Virginia reports drop in revenue
State revenues lower than expected for May
By Chelyen Davis
Date published: 6/16/2009
RICHMOND --State revenues slipped further in May, leading Gov. Tim Kaine to say he'll re-examine the revenue forecast by mid-August so he and lawmakers have more time to shore up the 2010 state budget.
Secretary of Finance Rick Brown said tax collections for May--a big month for state revenues--were nearly 16 percent lower than they were in May 2008, and more than 9 percent lower than expected for the year to date.
In a letter to Kaine, Brown said the economy continues to be weak, and that most revenue sources are lagging behind their forecast levels while individual tax refunds have increased dramatically.
The decrease puts the 2009 budget year (which ends June 30) at $300 million lower than Kaine and legislators thought it would be during the legislative session.
Kaine said the shortfall will be made up through a combination of reduced spending by agencies, savings from money agencies don't spend by the end of the fiscal year, and a $168 million unallocated balance that was set aside when lawmakers wrote the two-year budget. Much of that, $105 million, comes from federal stimulus money.
"We will be able to manage this," Kaine told reporters yesterday.
He already told agencies in early May to reduce their spending and to expect further cuts after the 2010 fiscal year starts July 1.
He announced yesterday that he will also do a revenue re-forecast before mid-August, much earlier than normal.

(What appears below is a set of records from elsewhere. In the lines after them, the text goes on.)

-- ==== Sys2Proof/Laws/Course.lean ====
section
/-!
SUPPORT. The common course of one word, said once: when nothing holds it up, `issueFull` is its body
followed by `settleShare`, and without a cause that is the body with the PCs moved on.
-/
namespace Sys2Proof.Machine

@[simp] theorem maskOf_nil : maskOf [] = 0 := rfl

@[simp] theorem and_not_zero (m : Mask) : m &&& ~~~ (0 : Mask) = m := by
  have : ~~~ (0 : Mask) = BitVec.allOnes 64 := rfl
  rw [this, BitVec.and_allOnes]

/-- A share's wave is the wave it names. -/
theorem Group.uid {s : State} {i : Issue} {ps : List Share} (G : Group s i ps) {p : Share} (hp : p ∈ ps) :
    p.rd.uid = p.u := by
  obtain ⟨v, hv, -, -, h⟩ := G.found p hp
  rw [h]
  cases e : i.snap.find? (·.uid == p.u) with
  | none => unfold State.wave? at hv; simpa using List.find?_some hv
  | some w => simpa using List.find?_some e

theorem shares_group {s : State} {i : Issue} {ps : List Share} (G : Group s i ps) : shares s i = ps := by
  unfold shares
  rw [G.parts, List.filterMap_map]
  have all : ∀ (qs : List Share) (f : Share → Option Share), (∀ p ∈ qs, f p = some p) → qs.filterMap f = qs := by
    intro qs f
    induction qs with
    | nil => intro _; rfl
    | cons q qs ih =>
      intro h
      rw [List.filterMap_cons, h q (by simp), ih (fun p hp => h p (List.mem_cons_of_mem _ hp))]
  refine all ps _ fun p hp => ?_
  obtain ⟨v, hv, hr, hm, h⟩ := G.found p hp
  have hg : (p.grp == 0) = false := by simpa using G.lanes p hp
  have hx : (if i.inTx then p.grp &&& v.members else p.grp) = p.grp := by
    split
    · rename_i h; exact hm h
    · rfl
  simp only [Function.comp_apply, hv, hx, hr, hg, Bool.or_self, Bool.false_eq_true, if_false, ← h]

/-- An issue for one wave as the first word of its cycle is a group of one share. -/
theorem Issues.group {s : State} {i : Issue} {w : Wave} {g : Mask} (A : Issues s i w g) : Group s i [⟨w.uid, w, g⟩] where
  cur := A.cur
  parts := A.parts
  found p hp := by
    obtain rfl := List.mem_singleton.1 hp
    exact ⟨w, A.found, A.live, A.member, by rw [A.first]; rfl⟩
  apart := by simp
  lanes p hp := by obtain rfl := List.mem_singleton.1 hp; exact A.lanes
  late := A.late
  whole := A.whole
  steady p hp := by obtain rfl := List.mem_singleton.1 hp; exact A.steady
  firm p hp := by obtain rfl := List.mem_singleton.1 hp; exact A.firm
  sound := A.sound

theorem shares_alone {s : State} {i : Issue} {w : Wave} {g : Mask} (A : Issues s i w g) :
    shares s i = [⟨w.uid, w, g⟩] := shares_group A.group

/-- The window count of R71 at issue. -/
def countHits (m : Sem) (s : State) (w : Wave) (g : Mask) : State :=
  let hits := windowHits w ((lanesOf (m.active w g)).map (fun l => m.live s w l))
  if hits = 0 then s else s.mapWave w.uid (fun v => { v with winhit := v.winhit + BitVec.ofNat 64 hits })

/-- Operands that wait for nothing do so in part, too. -/
theorem waitsFor_filter {w : Wave} {os : List Opnd} (p : Opnd → Bool) (h : waitsFor w os = []) :
    waitsFor w (os.filter p) = [] := by
  unfold waitsFor at *
  rw [List.flatten_eq_nil_iff] at *
  intro x hx
  obtain ⟨o, ho, rfl⟩ := List.mem_map.1 hx
  exact h _ (List.mem_map.2 ⟨o, (List.mem_filter.1 ho).1, rfl⟩)

/-- A lane that waits for nothing waits for no partner either. -/
theorem partnersFor_nil {w : Wave} {os : List Opnd} (h : waitsFor w os = []) : partnersFor w os = [] :=
  waitsFor_filter _ h

/-- Where no P or X register holds a soft error, a thread has no mark of one. -/
theorem thread_firm {w : Wave} (h : ∀ t ∈ w.threads, ∀ n ∈ t.soft, n < 16384) (l : Nat) :
    ∀ n ∈ (w.thread l).soft, n < 16384 := by
  unfold Wave.thread
  rw [List.getD_eq_getElem?_getD]
  cases e : w.threads[l]? with
  | none => intro n hn; cases hn
  | some t => exact h t (List.mem_of_getElem? e)

/-- Without a soft error in a W, Q, P or X register, a lane's cause is that of its V operands. -/
theorem laneTrap_steady {w : Wave} (h : w.wsoft = []) (hf : ∀ t ∈ w.threads, ∀ n ∈ t.soft, n < 16384) (ws : List Nat)
    (l : Nat) (os : List Opnd) : laneTrap ws w l os = operandTrap w l os := by
  have none : ws.find? (w.softReg l) = none := by
    refine List.find?_eq_none.2 fun r _ => ?_
    unfold Wave.softReg
    split
    · simp [h]
    · rename_i hr
      simp only [List.contains_iff_mem]
      exact fun hm => hr (thread_firm hf l r hm)
  unfold laneTrap
  rw [none]
  cases operandTrap w l os <;> rfl

/-- What stands in the way of a word: nothing. -/
structure Clear (m : Sem) (s : State) (i : Issue) (w : Wave) (g : Mask) : Prop where
  legal : m.legal s w i.hm = true
  forbid : i.inTx = true → m.forbid w = true → m.active w g = 0
  hold  : m.hold s w (m.active w g) = false
  tile  : m.active w g = 0 ∨ m.tile s w (m.active w g) = none
  full  : ∀ l ∈ lanesOf (m.active w g), waitsFor w (m.live s w l) = []
  sound : ∀ l ∈ lanesOf (m.active w g), operandTrap w l (m.live s w l) = none
  tags  : firstFormat (m.formats s w g (m.active w g)) = none

/-- Without an earlier cause no ILLEGAL of a W value is looked for. -/
theorem worseIllegal_nil (m : Sem) (s : State) (c : Ctx) : m.worseIllegal s c [] = [] := by
  unfold Sem.worseIllegal; simp

/-- A share that nothing holds up stands ready. -/
def Sem.clearReady (m : Sem) (p : Share) : Ready := ⟨[], false, none, m.active p.rd p.grp, []⟩

theorem ready_clear {m : Sem} {s : State} {i : Issue} {p : Share} (C : Clear m s i p.rd p.grp) :
    m.ready s p = m.clearReady p := by
  have hfull : ((lanesOf (m.active p.rd p.grp)).map (fun l => (l, waitsFor p.rd (m.live s p.rd l)))).filter
      (fun x => !x.2.isEmpty) = [] := by
    rw [List.filter_eq_nil_iff]
    intro x hx
    obtain ⟨l, hl, rfl⟩ := List.mem_map.1 hx
    simp [C.full l hl]
  have none (q : Opnd → Bool) : ((lanesOf (m.active p.rd p.grp)).map (fun l =>
      waitsFor p.rd ((m.live s p.rd l).filter q))).flatten.eraseDups = [] := by
    have : ((lanesOf (m.active p.rd p.grp)).map (fun l => waitsFor p.rd ((m.live s p.rd l).filter q))).flatten = [] := by
      rw [List.flatten_eq_nil_iff]
      intro x hx
      obtain ⟨l, hl, rfl⟩ := List.mem_map.1 hx
      exact waitsFor_filter _ (C.full l hl)
    rw [this]; rfl
  have htile : (if m.active p.rd p.grp == 0 then Option.none else m.tile s p.rd (m.active p.rd p.grp)) = Option.none := by
    rcases C.tile with h | h
    · simp [h]
    · split
      · rfl
      · exact h
  unfold Sem.ready Sem.clearReady partnersFor
  simp only [hfull, none, List.isEmpty_nil, if_true]
  simp only [List.filter_nil, List.map_nil, maskOf_nil, List.any_nil, and_not_zero]
  rw [htile]
  rfl

theorem readyAll_clear {m : Sem} {s : State} {i : Issue} {ps : List Share} (C : ∀ p ∈ ps, Clear m s i p.rd p.grp) :
    m.readyAll s ps = ps.map (fun p => (p, m.clearReady p)) := by
  have h : ps.map (fun p => (p, m.ready s p)) = ps.map (fun p => (p, m.clearReady p)) :=
    List.map_congr_left (fun p hp => by rw [ready_clear (C p hp)])
  have hn : (ps.map (fun p => (p, m.clearReady p))).find? (fun x => !x.2.away.isEmpty) = none := by
    rw [List.find?_eq_none]
    intro x hx
    obtain ⟨p, -, rfl⟩ := List.mem_map.1 hx
    simp [Sem.clearReady]
  unfold Sem.readyAll
  simp only [h, hn]

theorem firstFormat_nil : firstFormat [] = none := rfl

/-- A list with an entry has a first one. -/
theorem firstFormat_none {l : List (Nat × DWord)} (h : firstFormat l = none) : l = [] := by
  have some : ∀ (l : List (Nat × DWord)) (b : Nat × DWord), ∃ c, l.foldl (fun (b : Option (Nat × DWord)) p =>
      match b with | none => some p | some q => if p.1 < q.1 then some p else some q) (some b) = some c := by
    intro l
    induction l with
    | nil => intro b; exact ⟨b, rfl⟩
    | cons x l ih =>
      intro b
      rw [List.foldl_cons]
      by_cases h : x.1 < b.1
      · simp only [h, if_true]; exact ih x
      · simp only [h, if_false]; exact ih b
  cases l with
  | nil => rfl
  | cons x l =>
    obtain ⟨c, hc⟩ := some l x
    have : firstFormat (x :: l) = Option.some c.2 :=
      congrArg (fun y : Option (Nat × DWord) => match y with | Option.some p => Option.some p.2 | none => none) hc
    rw [this] at h
    cases h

The revenue forecast is a prediction of how much money the state is likely to have, and it's reached by Kaine's administration with the help of economists and business leaders.

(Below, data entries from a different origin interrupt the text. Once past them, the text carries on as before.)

theorem hset {x0} : Statement (.hset x0) := picked rfl (fun h => by
    have := (ok_form h).2.2
    dsimp only; unfold opcInstr; exact congrArg some (if_neg (hset_sel this)))
theorem ologdDrop {x0} : Statement (.ologdDrop x0) := picked rfl (fun h => by
    have := (ok_form h).2.2
    simp only [Bool.and_eq_true] at this
    dsimp only; unfold opcInstr; exact congrArg some (if_pos this.2))
theorem park {x0} : Statement (.park x0) := full rfl (by dsimp only; unfold opcInstr; rfl)
theorem replay {x0} : Statement (.replay x0) := full rfl (by dsimp only; unfold opcInstr; rfl)
theorem cinv {x0} : Statement (.cinv x0) := full rfl (by dsimp only; unfold opcInstr; rfl)
theorem xlinv {x0} : Statement (.xlinv x0) := full rfl (by dsimp only; unfold opcInstr; rfl)
theorem deadm {x0} : Statement (.deadm x0) := full rfl (by dsimp only; unfold opcInstr; rfl)
theorem apset {x0} : Statement (.apset x0) := full rfl (by dsimp only; unfold opcInstr; rfl)
theorem iaddHalf {x0} {x1} : Statement (.iaddHalf x0 x1) := half rfl rfl rfl
theorem isubHalf {x0} {x1} : Statement (.isubHalf x0 x1) := half rfl rfl rfl
theorem imulHalf {x0} {x1} : Statement (.imulHalf x0 x1) := half rfl rfl rfl
theorem iminHalf {x0} {x1} : Statement (.iminHalf x0 x1) := half rfl rfl rfl
theorem imaxHalf {x0} {x1} : Statement (.imaxHalf x0 x1) := half rfl rfl rfl
theorem andHalf {x0} {x1} : Statement (.andHalf x0 x1) := half rfl rfl rfl
theorem orHalf {x0} {x1} : Statement (.orHalf x0 x1) := half rfl rfl rfl
theorem xorHalf {x0} {x1} : Statement (.xorHalf x0 x1) := half rfl rfl rfl
theorem shlHalf {x0} {x1} : Statement (.shlHalf x0 x1) := half rfl rfl rfl
theorem shrHalf {x0} {x1} : Statement (.shrHalf x0 x1) := half rfl rfl rfl
theorem sarHalf {x0} {x1} : Statement (.sarHalf x0 x1) := half rfl rfl rfl
theorem faddHalf {x0} {x1} : Statement (.faddHalf x0 x1) := half rfl rfl rfl
theorem fsubHalf {x0} {x1} : Statement (.fsubHalf x0 x1) := half rfl rfl rfl
theorem fmulHalf {x0} {x1} : Statement (.fmulHalf x0 x1) := half rfl rfl rfl
theorem fminHalf {x0} {x1} : Statement (.fminHalf x0 x1) := half rfl rfl rfl
theorem fmaxHalf {x0} {x1} : Statement (.fmaxHalf x0 x1) := half rfl rfl rfl
theorem fabsHalf {x0} {x1} : Statement (.fabsHalf x0 x1) := half rfl rfl rfl
theorem fnegHalf {x0} {x1} : Statement (.fnegHalf x0 x1) := half rfl rfl rfl
theorem movHalf {x0} {x1} : Statement (.movHalf x0 x1) := half rfl rfl rfl
theorem cvtHalf {x0} {x1} : Statement (.cvtHalf x0 x1) := half rfl rfl rfl
theorem illegalWord {x0} : Statement (.illegalWord x0) := device rfl rfl
theorem textOverrun : Statement (.textOverrun) := device rfl rfl
theorem registerWriteback {x0} {x1} {x2} {x3} : Statement (.registerWriteback x0 x1 x2 x3) := device rfl rfl
theorem readErrorReturn {x0} {x1} {x2} {x3} : Statement (.readErrorReturn x0 x1 x2 x3) := device rfl rfl
theorem oplogResume {x0} {x1} : Statement (.oplogResume x0 x1) := device rfl rfl
theorem pageDeliver {x0} {x1} : Statement (.pageDeliver x0 x1) := device rfl rfl
theorem growDeny {x0} {x1} : Statement (.growDeny x0 x1) := device rfl rfl
theorem ownershipFlip {x0} {x1} {x2} : Statement (.ownershipFlip x0 x1 x2) := device rfl rfl
theorem waveSwap {x0} : Statement (.waveSwap x0) := device rfl rfl
theorem quantumExpire {x0} {x1} : Statement (.quantumExpire x0 x1) := device rfl rfl
theorem pendingWaveEnter {x0} : Statement (.pendingWaveEnter x0) := device rfl rfl
theorem xgetGrant {x0} : Statement (.xgetGrant x0) := device rfl rfl
theorem waitConditionMet {x0} : Statement (.waitConditionMet x0) := device rfl rfl
theorem barrierComplete {x0} {x1} : Statement (.barrierComplete x0 x1) := device rfl rfl
theorem gangBarrierComplete {x0} {x1} : Statement (.gangBarrierComplete x0 x1) := device rfl rfl
theorem teamRetire {x0} : Statement (.teamRetire x0) := device rfl rfl
theorem storeOrderPoint {x0} : Statement (.storeOrderPoint x0) := device rfl rfl
theorem storePerformed {x0} {x1} {x2} : Statement (.storePerformed x0 x1 x2) := device rfl rfl
theorem storeAck {x0} {x1} : Statement (.storeAck x0 x1) := device rfl rfl
theorem transactionConflict {x0} : Statement (.transactionConflict x0) := device rfl rfl
theorem commitStep {x0} : Statement (.commitStep x0) := device rfl rfl
theorem monitorSignature {x0} : Statement (.monitorSignature x0) := device rfl rfl
theorem parcelStaged {x0} {x1} : Statement (.parcelStaged x0 x1) := device rfl rfl
theorem parcelWriteout {x0} {x1} {x2} : Statement (.parcelWriteout x0 x1 x2) := device rfl rfl
theorem parcelNew {x0} {x1} : Statement (.parcelNew x0 x1) := device rfl rfl
theorem descriptorWrite {x0} {x1} {x2} : Statement (.descriptorWrite x0 x1 x2) := device rfl rfl
theorem tldComplete {x0} {x1} {x2} : Statement (.tldComplete x0 x1 x2) := device rfl rfl
theorem tstComplete {x0} {x1} {x2} : Statement (.tstComplete x0 x1 x2) := device rfl rfl
theorem mxOpStart {x0} : Statement (.mxOpStart x0) := device rfl rfl
theorem mxOpComplete {x0} : Statement (.mxOpComplete x0) := device rfl rfl
theorem mxReservationReacquire {x0} : Statement (.mxReservationReacquire x0) := device rfl rfl
theorem steppeAdmit {x0} : Statement (.steppeAdmit x0) := device rfl rfl
theorem steppeRowApply {x0} {x1} {x2} : Statement (.steppeRowApply x0 x1 x2) := device rfl rfl
theorem lapEnd {x0} {x1} {x2} : Statement (.lapEnd x0 x1 x2) := device rfl rfl
theorem lapDoneToken {x0} {x1} {x2} {x3} : Statement (.lapDoneToken x0 x1 x2 x3) := device rfl rfl
theorem infuserDecode {x0} {x1} {x2} : Statement (.infuserDecode x0 x1 x2) := device rfl rfl
theorem engineTailRecord {x0} : Statement (.engineTailRecord x0) := device rfl rfl
theorem engineNop {x0} : Statement (.engineNop x0) := device rfl rfl
theorem engineCopy {x0} {x1} {x2} : Statement (.engineCopy x0 x1 x2) := device rfl rfl
theorem engineFill {x0} {x1} {x2} : Statement (.engineFill x0 x1 x2) := device rfl rfl
theorem chainFault {x0} : Statement (.chainFault x0) := device rfl rfl
theorem engineChunkDone {x0} : Statement (.engineChunkDone x0) := device rfl rfl
theorem deadlinePromote {x0} : Statement (.deadlinePromote x0) := device rfl rfl
theorem deadlineExpire {x0} : Statement (.deadlineExpire x0) := device rfl rfl
theorem engineTailDoorbell {x0} {x1} : Statement (.engineTailDoorbell x0 x1) := device rfl rfl
theorem launchDoorbell {x0} {x1} : Statement (.launchDoorbell x0 x1) := device rfl rfl
theorem launchRecordRead {x0} : Statement (.launchRecordRead x0) := device rfl rfl
theorem launchStartable {x0} {x1} : Statement (.launchStartable x0 x1) := device rfl rfl
theorem teamPlace : Statement (.teamPlace) := device rfl rfl
theorem argCopyDone {x0} : Statement (.argCopyDone x0) := device rfl rfl
theorem argCopyFault {x0} {x1} : Statement (.argCopyFault x0 x1) := device rfl rfl
theorem fetchwAnswer {x0} : Statement (.fetchwAnswer x0) := device rfl rfl
theorem preemptDeliver {x0} : Statement (.preemptDeliver x0) := device rfl rfl
theorem saveTimeoutKill {x0} : Statement (.saveTimeoutKill x0) := device rfl rfl
theorem launchKill {x0} {x1} : Statement (.launchKill x0 x1) := device rfl rfl
theorem killDeliver {x0} : Statement (.killDeliver x0) := device rfl rfl
theorem launchComplete {x0} : Statement (.launchComplete x0) := device rfl rfl
theorem watchdogExpire {x0} {x1} : Statement (.watchdogExpire x0 x1) := device rfl rfl
theorem shootdownReceive {x0} {x1} : Statement (.shootdownReceive x0 x1) := device rfl rfl
theorem shootdownAck {x0} {x1} : Statement (.shootdownAck x0 x1) := device rfl rfl
theorem fenceTimeout {x0} {x1} : Statement (.fenceTimeout x0 x1) := device rfl rfl
theorem peerRequest {x0} : Statement (.peerRequest x0) := device rfl rfl
theorem linkFlitReceive {x0} {x1} {x2} {x3} : Statement (.linkFlitReceive x0 x1 x2 x3) := device rfl rfl
theorem refreshDue {x0} {x1} {x2} : Statement (.refreshDue x0 x1 x2) := device rfl rfl
theorem refreshRepay {x0} {x1} : Statement (.refreshRepay x0 x1) := device rfl rfl
theorem rowAlert {x0} {x1} {x2} {x3} : Statement (.rowAlert x0 x1 x2 x3) := device rfl rfl
theorem backoffEnd {x0} {x1} : Statement (.backoffEnd x0 x1) := device rfl rfl
theorem selfRefreshEnter {x0} : Statement (.selfRefreshEnter x0) := device rfl rfl
theorem selfRefreshExit {x0} : Statement (.selfRefreshExit x0) := device rfl rfl
theorem uncorrectableError {x0} : Statement (.uncorrectableError x0) := device rfl rfl
theorem clockLower {x0} {x1} : Statement (.clockLower x0 x1) := device rfl rfl
theorem keyLoad {x0} {x1} {x2} : Statement (.keyLoad x0 x1 x2) := device rfl rfl
theorem keyClear {x0} {x1} : Statement (.keyClear x0 x1) := device rfl rfl
theorem quoteRequest {x0} : Statement (.quoteRequest x0) := device rfl rfl
theorem measurementAppend {x0} : Statement (.measurementAppend x0) := device rfl rfl
theorem sliceStatusClear {x0} {x1} : Statement (.sliceStatusClear x0 x1) := device rfl rfl
theorem registerWrite {x0} {x1} : Statement (.registerWrite x0 x1) := device rfl rfl
theorem coreReset {x0} : Statement (.coreReset x0) := device rfl rfl
theorem sliceReset {x0} : Statement (.sliceReset x0) := device rfl rfl
theorem engineReset {x0} : Statement (.engineReset x0) := device rfl rfl
theorem linkReset {x0} : Statement (.linkReset x0) := device rfl rfl
theorem coldReset {x0} : Statement (.coldReset x0) := device rfl rfl
theorem registerSoftError {x0} {x1} {x2} : Statement (.registerSoftError x0 x1 x2) := device rfl rfl
theorem engineCauseTaken {x0} : Statement (.engineCauseTaken x0) := device rfl rfl
theorem clockRaise {x0} {x1} : Statement (.clockRaise x0 x1) := device rfl rfl
theorem recoveryNewImage {x0} : Statement (.recoveryNewImage x0) := device rfl rfl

In a typical year the forecast is done in the fall, in advance of the governor writing a budget in December.
Last year, as the recession was hitting and state revenues were dropping, Kaine did a re-forecast earlier in the fall.

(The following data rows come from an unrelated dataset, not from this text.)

-- ==== Sys2Proof/Tests/Slice0.lean ====
section
/-!
SUPPORT. Tests: words written out from the encoding tables, ill-formed terms, results of single steps taken from
the specification's rules and worked cases, and for each statement a state that meets its hypotheses.
-/
namespace Sys2Proof.Tests
open Sys2Proof Sys2Proof.Machine

-- One theorem at a time: their kernel checks side by side would only take more memory.
set_option Elab.async false

/-! ## Decoding (R223 to R252) -/

/-- A full-form word of the register form, guard always, FEM 000. -/
def fr (t : Ety) (d a b : BitVec 11) (md : BitVec 8) : Full := ⟨t, ⟨false, 0⟩, false, false, false, d, a, .reg b md⟩
/-- The same in the immediate form. -/
def fi (t : Ety) (d a : BitVec 11) (v : BitVec 16) (m : BitVec 3) : Full := ⟨t, ⟨false, 0⟩, false, false, false, d, a, .imm v m⟩
/-- A half 1: MOV of V201 from the immediate 100 under P1. -/
def mate : HalfWord := ⟨.mov, ⟨.n32, 1, 200, 100, 8⟩⟩
def reads (w : DWord) : Option Instr := (decode w).toOption

/-- Words of the integer class (R245). -/
theorem test_decode_integer : [
    0x00182C0200601010,
    0x0036000200601000,
    0x0044000200601000,
    0x0062000200601000,
    0x0081740200601010,
    0x00C0000200601000,
    0x00E6000200601000,
    0x0104000200600010,
    0x0136000200600010,
    0x015C02020067F800,
    0x0166000200601000,
    0x0180000200601000,
    0x01A2000200601000,
    0x01DC000200600000,
    0x01E4000200601100,
    0x02020202006000F8,
    0x0220000200601100,
    0x025C000200601100,
    0x0262000200601101,
    0x0286000200600000,
    0x02BC000200600000,
    0x02C2000200600000,
    0x02E2000200600000,
    0x0304000200601100,
    0x0322020200604020,
    0x0346000200601103,
    0x0360000240681110,
    0x03BC0202406BB2A0].map reads = [
    .iadd ⟨.s16, ⟨false, 1⟩, false, true, true, 8, 12, (.reg 16 16)⟩,
    .isub (fr .s8 8 12 16 0),
    .imul (fr .s64 8 12 16 0),
    .imulh (fr .n32 8 12 16 0),
    .imad ⟨.s32, ⟨true, 3⟩, true, false, true, 8, 12, (.reg 16 16)⟩,
    .imin (fr .s32 8 12 16 0),
    .imax (fr .n64 8 12 16 0),
    .iabs (fr .s64 8 12 0 0x10),
    .ineg (fr .s8 8 12 0 0x10),
    .and (fi .bits 8 12 0xff00 0),
    .or (fr .n64 8 12 16 0),
    .xor (fr .s32 8 12 16 0),
    .andn (fr .n32 8 12 16 0),
    .not (fr .bits 8 12 0 0),
    .shl (fr .s64 8 12 17 0),
    .shr (fi .n32 8 12 31 0),
    .sar (fr .s32 8 12 17 0),
    .rot (fr .bits 8 12 17 0),
    .fshf (fr .n32 8 12 17 1),
    .popc (fr .n64 8 12 0 0),
    .clz (fr .bits 8 12 0 0),
    .ctz (fr .n32 8 12 0 0),
    .brev (fr .n32 8 12 0 0),
    .bfx (fr .s64 8 12 17 0),
    .bfi (fi .n32 8 12 0x804 0),
    .lea (fr .n64 8 12 17 3),
    .idot4 (fr .s32 9 13 17 0x10),
    .bpick (fi .bits 9 13 0x7654 0)].map some := by decide

/-- Words of the float class (R246). -/
theorem test_decode_float : [
    0x0808000240681138,
    0x082A000200601000,
    0x084E0002406811C0,
    0x086C02024069E000,
    0x0888000240681160,
    0x098A000200601000,
    0x08A8000240681108,
    0x08CE000240681100,
    0x08EA000200600000,
    0x090C000200600000,
    0x0928000200600000,
    0x094A000200600000,
    0x0968000200600000,
    0x09A8000200600000,
    0x09C8000200600000,
    0x09E8000200600000,
    0x0A08000200600000,
    0x0A28000200600000,
    0x0A48000240681100,
    0x0A6A000240600000,
    0x0A88000240681101,
    0x0B2A000200600000,
    0x0ABA000200601003,
    0x0ADA000200601000,
    0x0AFA000200600000,
    0x0B1A000200600000].map reads = [
    .fadd (fr .f32 9 13 17 0x38),
    .fsub (fr .f64 8 12 16 0),
    .fmul (fr .f16 9 13 17 0xc0),
    .fma (fi .bf16 9 13 0x3c00 0),
    .fnma (fr .f32 9 13 17 0x60),
    .fdiv (fr .f64 8 12 16 0),
    .fmin (fr .f32 9 13 17 8),
    .fmax (fr .f16 9 13 17 0),
    .fabs (fr .f64 8 12 0 0),
    .fneg (fr .bf16 8 12 0 0),
    .frcp (fr .f32 8 12 0 0),
    .frsq (fr .f64 8 12 0 0),
    .fsqrt (fr .f32 8 12 0 0),
    .fexp2 (fr .f32 8 12 0 0),
    .flog2 (fr .f32 8 12 0 0),
    .fsin (fr .f32 8 12 0 0),
    .fcos (fr .f32 8 12 0 0),
    .frnd (fr .f32 8 12 0 0),
    .fscl (fr .f32 9 13 17 0),
    .fcls (fr .f64 9 12 0 0),
    .fdot2 (fr .f32 9 13 17 1),
    .fsumv (fr .f64 8 12 0 0),
    .cmul (fr .c64 8 12 16 3),
    .cfma (fr .c64 8 12 16 0),
    .cconj (fr .c64 8 12 0 0),
    .crcp (fr .c64 8 12 0 0)].map some := by decide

This year, he says he'll have a new revenue forecast ready by the time he makes an annual mid-August budget presentation to the legislative money committees, so that he and lawmakers will have about 10 months left in the fiscal year to deal with any cuts that must be made.
"It's easier to find these savings over a 10-month window than over an 8-month window," Kaine said.
He said he's not looking at more layoffs of state workers right now, although that could change after the revenue re-forecast in August.
Kaine said there are some signs of slight improvements in the economy, but "they are still not a trend" and that the 2010 budget year is likely to be a difficult one.